As the United Nations works to finalize the new urban development agenda, I would like to point out the gap in urban planning knowledge within the very institutions seeking to help these economies and communities develop. Too many aide programs are developed with a predetermined answer by bureaucrats and professional grant writers without recognizing the need for fundamental planning and land use studies at the beginning of the project. For example, almost all aide programs are designed around a perceived community need (e.g. lack of infrastructure). An organization will fund a program (either directly or indirectly) to build schools, clinics, roads and other critical infrastructure in these communities. This is achieved without ever thinking about the long-term spatial implications of these policy and infrastructure decisions, or what I call operating in a spatial vacuum.

I encountered a great example of this while working on a spatial development project in Mozambique where local forestry officials were concerned about the recent spike in deforestation rates in a local forest reserve. Through some rudimentary spatial analysis (overlaying a few different data layers), we discovered another government ministry had been building schools for the few communities residing inside the reserve. Logically, the policymakers responsible for providing education facilities for their constituents saw communities lacking in access to education and, thus, built a few schools for these communities. Unbeknownst to them, this new education infrastructure acted as an economic attractor, suddenly bringing in new residents who wanted a piece of the education pie. This increase in development in the forest reserve communities soon began exerting pressure on forest resources leading to increased rates of deforestation.

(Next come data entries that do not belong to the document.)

-- ==== Sys2Proof/Laws/Operands.lean ====
section
/-! SUPPORT. Sys2Proof/Laws/Operands.lean: the field decoders as numbers (spec/30_encoding.md R77 to R83). -/

namespace Sys2Proof.Machine

open Sys2Proof

theorem append_toNat {m n : Nat} (x : BitVec m) (y : BitVec n) : (x ++ y).toNat = x.toNat * 2 ^ n + y.toNat := by
  rw [BitVec.toNat_append, Nat.shiftLeft_eq, Nat.mul_comm, ← Nat.two_pow_add_eq_or_of_lt y.isLt]

theorem lowNibble_toNat (x : Byte) : (x.extractLsb' 0 4).toNat = x.toNat % 16 := by
  simp only [BitVec.extractLsb'_toNat, Nat.shiftRight_zero]

theorem highNibble_toNat (x : Byte) : (x.extractLsb' 4 4).toNat = x.toNat / 16 := by
  have := x.isLt
  simp only [BitVec.extractLsb'_toNat, Nat.shiftRight_eq_div_pow]
  omega

theorem freq_toNat (s : State) (v : Fin 3) :
    (s.freq v).toNat = (s.reg (voiceAddr v 1)).toNat * 256 + (s.reg (voiceAddr v 0)).toNat :=
  append_toNat _ _

theorem pw_toNat (s : State) (v : Fin 3) :
    (s.pw v).toNat = (s.reg (voiceAddr v 3)).toNat % 16 * 256 + (s.reg (voiceAddr v 2)).toNat := by
  rw [State.pw, append_toNat, lowNibble_toNat]
  rfl

theorem fc_toNat (s : State) : s.fc.toNat = (s.reg 22).toNat * 8 + (s.reg 21).toNat % 8 := by
  rw [State.fc, append_toNat, BitVec.extractLsb'_toNat, Nat.shiftRight_zero]
  rfl

theorem sel_toNat (s : State) (v : Fin 3) : (s.sel v).toNat = (s.ctrl v).toNat / 16 := highNibble_toNat _

theorem attack_toNat (s : State) (v : Fin 3) : (s.attack v).toNat = (s.reg (voiceAddr v 5)).toNat / 16 :=
  highNibble_toNat _

theorem decay_toNat (s : State) (v : Fin 3) : (s.decay v).toNat = (s.reg (voiceAddr v 5)).toNat % 16 :=
  lowNibble_toNat _

theorem sustain_toNat (s : State) (v : Fin 3) : (s.sustain v).toNat = (s.reg (voiceAddr v 6)).toNat / 16 :=
  highNibble_toNat _

theorem release_toNat (s : State) (v : Fin 3) : (s.release v).toNat = (s.reg (voiceAddr v 6)).toNat % 16 :=
  lowNibble_toNat _

theorem res_toNat (s : State) : s.res.toNat = (s.reg 23).toNat / 16 := highNibble_toNat _

theorem filt_toNat (s : State) : s.filt.toNat = (s.reg 23).toNat % 16 := lowNibble_toNat _

theorem vol_toNat (s : State) : s.vol.toNat = (s.reg 24).toNat % 16 := lowNibble_toNat _

end Sys2Proof.Machine
end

Our recommendation to community leaders at the time was to be more strategic with infrastructure development decisions. Through spatial analysis, we identified areas outside the forest reserve to build additional infrastructure to help stabilize the local population outside the reserve and keep people from migrating into the reserve. In combination with improved investments in agriculture and forestry development, we proposed a regional economic development strategy to protect the forest reserve while providing critical infrastructure for economic development.

Another example of a lack of urban planning knowledge within aide organizations can be seen in many agriculture development programs. Grants are written to address food insecurity but fail to understand the biophysical constraints necessary for a successful program. A recent agriculture development program at USAID identified hundreds of millions of dollars to fund agriculture development programs in multiple provinces across central Mozambique. The problem however, is the funding was specifically earmarked for several provinces where water resources are already scarce (it is a desert). Not only was the program already set to fail, or at the very least be very costly to implement and sustain economically and environmentally, but we were aware of other locations which were highly suitable for agriculture development (good soils and climate) in neighboring provinces and districts. We recommend to whomever would listen that a land use and resource management plan be part of this agriculture development project to identify suitable areas for implementing agriculture programs. At every turn wee were met with a basic lack of land use planning knowledge.

In short, I'm encouraged by the recent article in CitiScope identifying a great need in the developing parts of the world. The road to self sufficiency starts with the ability to consider long-term resource implications and there is no better profession to handle this enormous task. At the same time, the planning profession needs to insert itself within these aide organizations to ensure the money spent will have lasting impact beyond a single donor cycle.